Last year, the Copyright Office and Library of Congress conducted its sixth triennial rulemaking proceeding to consider specific requests for three-year exemptions from 1201’s anti-circumvention provisions. The number of proposed exemptions was larger than ever, and many of the proposed exemptions arose from the basic belief that individuals, as owners of devices, systems, and the software copies embedded within, should be able to access and use their purchases as they see fit. Whether that means unlocking your mobile device, your video games no longer supported by hardware, or the diagnostics system in your car, the DMCA stands in the way. Fortunately, the Office granted several of the exemptions, which gave consumers the ability to diagnose, repair, and tinker with their cars, unlock and jailbreak their mobile devices and smart TVs (but not e-readers), preserve and continue playing video games no longer supported by the game makers, use alternative feedstock in 3D printers, and retrieve personal health information from their own medical devices.

Copyright law should not block or chill the independent research helping to find and fix vulnerabilities before they can be exploited.

The Office also granted an exemption for good-faith security research on software embedded in consumer devices, motorized land vehicles, and medical devices. Except for research on voting machines, this exemption will not take effect until late October, but it will provide some much needed certainty for researchers who would otherwise work in the shadow of DMCA liability. In a world of interconnected networks and devices, vulnerabilities, such as Heartbleed, can have drastic and far-reaching effects.

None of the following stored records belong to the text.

-- ==== Sys2Proof/Tests/Slice0.lean ====
section
/-! SUPPORT. Tests: ill-formed commands, single commands against the manual's own figures, and for every statement with
hypotheses a state and operands that meet them. -/

namespace Sys2Proof.Tests

open Sys2Proof.Machine

set_option Elab.async false

/-! Ill-formed commands: one for each check of `Instr.wf`. -/

def leatP : Packet :=
  { daddr := 0, key := 0, epoch := 0, inc := 0, ptype := 0, srcNode := 0, srcHalf := 0, lines := 1,
    aop := 0, fc := 0, sunit := 0, tag := 0, status := 0, repoch := 0, close := false, repro := false, ret := false,
    edge := false, sindex := 0, first := 0, last := 63, data := List.replicate 8 0 }
def shortP : Packet := { leatP with data := [] }
def flit0 : Flit :=
  { seq := 0, ack := 0, kind := 0, vc := 0, cr0 := 0, cr1 := 0, cr2 := 0, session := 1, fecOk := true,
    tagOk := true, pkts := [], lpkts := [] }

theorem test_wf_packet : Instr.wf (.leatReadReq 0 leatP) = true ∧ Instr.wf (.leatReadReq 0 shortP) = false ∧
    Instr.wf (.leatWrite 0 shortP) = false ∧ Instr.wf (.leatAtomic 0 shortP) = false ∧
    Instr.wf (.leatReadResp 0 shortP) = false ∧ Instr.wf (.leatCompletion 0 shortP) = false ∧
    Instr.wf (.leatBulk 0 shortP) = false ∧ Instr.wf (.leatTime 0 shortP) = false ∧ Instr.wf (.leatColl 0 shortP) = false := by
  decide
theorem test_wf_flit : Instr.wf (.linkFlitReceive (.leat 0 0) flit0) = true ∧
    Instr.wf (.linkFlitReceive (.leat 0 0) { flit0 with pkts := [shortP] }) = false := by decide
theorem test_wf_core : Instr.wf (.sli (.node 0 23) 0) = true ∧ Instr.wf (.sli (.node 0 24) 0) = false := by decide
theorem test_wf_size : Instr.wf (.registerWrite (.node 0) 0 9 ⟨0, 0⟩) = false ∧ Instr.wf (.readToClear (.node 0) 0 ⟨9, 0⟩) = false := by decide
theorem test_wf_line : Instr.wf (.memoryWrite 0 0 (List.replicate 64 0)) = true ∧
    Instr.wf (.memoryWrite 0 0 (List.replicate 65 0)) = false ∧ Instr.wf (.memoryWrite 0 0 []) = false ∧
    Instr.wf (.memoryRead 0 63 2 .ok) = false ∧ Instr.wf (.memoryRead 0 0 0 .ok) = false := by decide
theorem test_wf_lomly : Instr.wf (.desc 0 0 []) = false ∧ Instr.wf (.hrsp 0 0 [0]) = false ∧
    Instr.wf (.img 0 0 0 [0]) = false ∧ Instr.wf (.hello 0 0 [] [] 0) = false ∧ Instr.wf (.rekey 0 [] []) = false := by decide
theorem test_wf_numbers : Instr.wf (.leatPortRemove 0 ⟨72, 8⟩) = false ∧ Instr.wf (.domainRampDone 192) = false ∧
    Instr.wf (.spareSlotTestPass 4352 true) = false ∧ Instr.wf (.opticalMarginScan 0 9 []) = false := by decide
theorem test_wf_scan : Instr.wf (.tapBypass 0x01) = false ∧ Instr.wf (.tapDbgResponse 0 []) = false ∧
    Instr.wf (.tileApertureAccess 0 true 4 []) = false ∧ Instr.wf (.tileApertureAccess 0 false 4 [0]) = false := by decide

/-! States the witnesses use. -/

/-- `State.Canon` as a Bool. -/
def canonB (s : State) : Bool :=
  mwf mgDefault s.mg && Memory.wf s.hbm && mwf (fun _ => coreZero) s.cores && mwf (fun _ => ctlZero) s.ctl &&
    mwf (fun _ => linkZero) s.links

theorem canon_of {s : State} (h : canonB s = true) : s.Canon := by
  simp only [canonB, Bool.and_eq_true] at h
  exact ⟨h.1.1.1.1, h.1.1.1.2, h.1.1.2, h.1.2, h.2⟩

/-- Both halves in state `st`, every domain on, input power present. -/
def powered (st : Nat) : State :=
  let s := { State.reset with pins := { pinsZero with input := true, pwrGood := true, tapReset := false } }
  let s := setReg (setReg (setReg s .pwrDomstat 0 0 (-1)) .pwrDomstat 0 1 (-1)) .pwrDomstat 0 2 0xFFFFFFFFFFFFF
  putF (putF s F.DEV_HALF_STATE 0 st 0) F.DEV_HALF_STATE 0 st 1

def live : State := powered hsRunning
def n0 : Requester := .node 0

/-- The gang of row 0 runs the given program. -/
def runs (ws : List W64) : State :=
  { setGangState live 0 gsRunning with progs := [(0, ⟨0, 0, 0, ws, some 0, [], [], []⟩), (192, ⟨1, 0, 0, ws, some 0, [], [], []⟩)] }

theorem canon_live : canonB live = true := by decide +kernel
theorem canon_runs : canonB (runs [0]) = true := by decide +kernel

/-! Witnesses: streams. -/

/-- One entry at the head of a queue of row 0's leader. -/
def queued (q : Nat) (op : BitVec 8) (w : BitVec 56) (ps : List W64) : State :=
  updSeq (runs [0]) 0 fun c => pushEntry c q ⟨0, op, w, 0, 0, ps, 0, 0⟩

def head0 (_ : Nat) (op : BitVec 8) (w : BitVec 56) (ps : List W64) : QEntry := ⟨0, op, w, 0, 0, ps, 0, 0⟩

theorem wit_ScalarIntegerResults : (runs [0]).Canon ∧ (canExec (runs [0]) (.seq 0) = true ∧ staleWord (runs [0]) (.seq 0) = false ∧ staleWord live (.node 1 23) = false ∧
    canExec (runs [0]) (.rcc 0) = true ∧ canExec live (.node 1 23) = true ∧ strayBits 0 (mSD + mIMM32) = false ∧
    strayBits 0 (mSD + 0x3F * 2 ^ 40) = false ∧ aluLegal 0 = true ∧ aluLegal 0x100FFFFFFFF = true) :=
  ⟨canon_of canon_runs, by decide +kernel⟩

theorem wit_ScalarFloatResults : (∀ l, Proc.rcc 0 ≠ .seq l) ∧ strayBits 0 (mSD + mSA + mSB + 7) = false ∧ bits (5 : BitVec 56).toNat 2 0 ≤ 5 ∧
    strayBits 5 (mSD + mSA + mSB + 7) = false ∧ strayBits 8 (mSD + mSA + 0x1F) = false ∧
    bits (bits (8 : BitVec 56).toNat 3 0) 3 2 ≤ 2 ∧ bit (bits (8 : BitVec 56).toNat 3 0) 0 = false := ⟨fun _ => nofun, by decide⟩

/-- A control core whose branch at address 1 of three words stays inside. -/
theorem wit_ControlStreamJumps : ((progOf (runs [0, 0, 0]) (.rcc 0)).words.length = 3) ∧
    brTaken 0 (sreg (getCtl (runs [0, 0, 0]) (.rcc 0)) 0) (sreg (getCtl (runs [0, 0, 0]) (.rcc 0)) 0) = true ∧
    brTaken 1 0 0 = false ∧ strayBits 2 (mSD + mSA + mSB + mIMM32) = false ∧ fSD 2 ≤ 5 ∧ sIMM32 2 = 2 := by
  decide +kernel

theorem wit_ScalarLoadsAndStores : loadTarget (.rcc 0) (blockBase .row 0 + 0x7FFF8) = .sram 0 0x3FFF8 ∧
    loadTarget (.rcc 0) (regAddr .rowMark 0 0) = .reg (regAddr .rowMark 0 0) ∧ loadTarget (.node 0 0) 64 = .mem 0 64 ∧
    (readReg live n0 (regAddr .rowMark 0 0) 8).resp = .value 0 ∧
    (writeReg live n0 (regAddr .coreVtrap 0 0) 8 7).resp = .ok := by decide +kernel

theorem wit_RowControlCommands :
    let s := updCtl (runs [0]) (.rcc 0) fun c => { c with full := 0x8000 }
    s.Canon ∧ (canExec s (.rcc 0) = true ∧ strayBits 15 (mSD + 0xF) = false ∧
      bit (getCtl s (.rcc 0)).full.toNat 15 = true ∧ rowLeader s 0 < 64) :=
  ⟨canon_of (by decide +kernel), by decide +kernel⟩

theorem wit_SequencerControl : strayBits 0xFF 0xFF = false ∧ strayBits 0xFFFFFFFF mIMM32 = false ∧
    drained (seqCtl (runs [0]) 0) = true ∧ drained (seqCtl (queued 1 0x20 0 []) 0) = false ∧
    seqLive (runs [0]) 0 = true ∧ frozen (seqCtl (runs [0]) 0) = false ∧ staleWord (runs [0]) (.seq 0) = false := by
  decide +kernel
theorem wit_SequencerControl_bubbles :
    let s := updSeq (runs [0]) 0 fun c => { c with waiting := true }
    let t := updSeq (setReg (queued 1 0x21 0 []) .rowStep 0 0 1) 0 fun c => { c with arr := { c.arr with mlw := some 0 } }
    bubbleWaits (runs [0]) 0 .token = false ∧ bubbleWaits s 0 .token = true ∧
      frozen (seqCtl (updSeq s 0 fun c => { c with draining := some .brake }) 0) = true ∧ bubbleWaits t 0 .loadRule = true := by decide +kernel

theorem wit_LoopsBreaksAndDecisions :
    let p : List W64 := [0x0200000000000000, 0, 0x0400000000000000]
    let s := runs p
    let t := updSeq s 0 fun c => setSreg { c with loops := [⟨1, 2, 1, true⟩] } 0 3
    matchEndl p 0 = some 2 ∧ (seqCtl s 0).loops.length < 4 ∧ bits (sreg (seqCtl s 0) 0).toNat 31 0 = 0 ∧
      bits (sreg (seqCtl t 0) 0).toNat 31 0 = 3 ∧ canExec t (.seq 0) = true ∧ (seqCtl t 0).loops = [⟨1, 2, 1, true⟩] := by
  decide +kernel

theorem wit_LoopsBreaksAndDecisions_posting :
    let s := updCtl (updSeq (runs [0, 0, 0]) 0 fun c => { c with loops := [⟨1, 2, 0, false⟩] }) (.rcc 0) fun c =>
      { c with posted := 1, dec := [(0, 7)] }
    canExec s (.seq 0) = true ∧ posting s 0 0 = some 7 ∧ posting (runs [0]) 0 0 = none ∧
      strayBits 0 (0x7F * 2 ^ 49) = false ∧ decideTargetOk (progOf (runs [0, 0, 0]) (.seq 0)).words 0 2 = true := by
  decide +kernel

theorem wit_TokensAndDispatch : queueOf 0x93 = 3 ∧ queueFull (seqCtl (runs [0]) 0) 3 = false ∧
    strayBits 0x10000000000000 (0x1F * 2 ^ 51 + 0xFF * 2 ^ 21 + 2 ^ 20) = false ∧
    namedQueues (bits (0x10000000000000 : BitVec 56).toNat 55 51) = [1] ∧
    bit (bits (0x10000000000000 : BitVec 56).toNat 55 51) 0 = false ∧
    groupAllowed (targetOf (.seq 0)) (opGroup 0x93) = true ∧ insertedWait (runs [0]) (.seq 0) = none ∧
    strayBits 0xC000000000000 (0x7FF * 2 ^ 45 + 0xFF * 2 ^ 21) = false ∧
    bits (0xC000000000000 : BitVec 56).toNat 55 51 = 1 ∧ bit (0xC000000000000 : BitVec 56).toNat 50 = true ∧
    (getTok (seqCtl (runs [0]) 0) 255).count = 0 ∧ mwf (fun _ => tokZero) (seqCtl (runs [0]) 0).tok = true := by decide +kernel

As these devices become increasingly integrated into our lives and even our physical selves, we need to be able to trust, but also test and verify, their security. Copyright law should not block or chill the independent research helping to find and fix vulnerabilities before they can be exploited.  

Although a few proposed exemptions were not granted, this round of triennial exemptions was a win for consumers and the freedoms of ownership.  Nonetheless, the tension between the rights of copyright holders and the rights of software-embedded device owners remains. Copyright policy should ease that tension, adapting to new recording and distribution technologies to balance the interests at stake while preserving the incentive to offer true ownership of non-physical copies like software and media files.  The Unlocking Consumer Choice and Wireless Competition Act of 2014 broadened the exemption for cellphone unlocking adopted in the 2012 triennial rulemaking and clarified that the device owner could undertake circumvention, effectively cutting through whatever licensing agreements may have applied to the phone’s software. Other legislative proposals (here and here) similarly indicate a recognition that, in some contexts, the benefits of ownership outweigh the benefits of licensing. CDT believes that with innovative technological solutions and careful policy making, we can have the best of both worlds.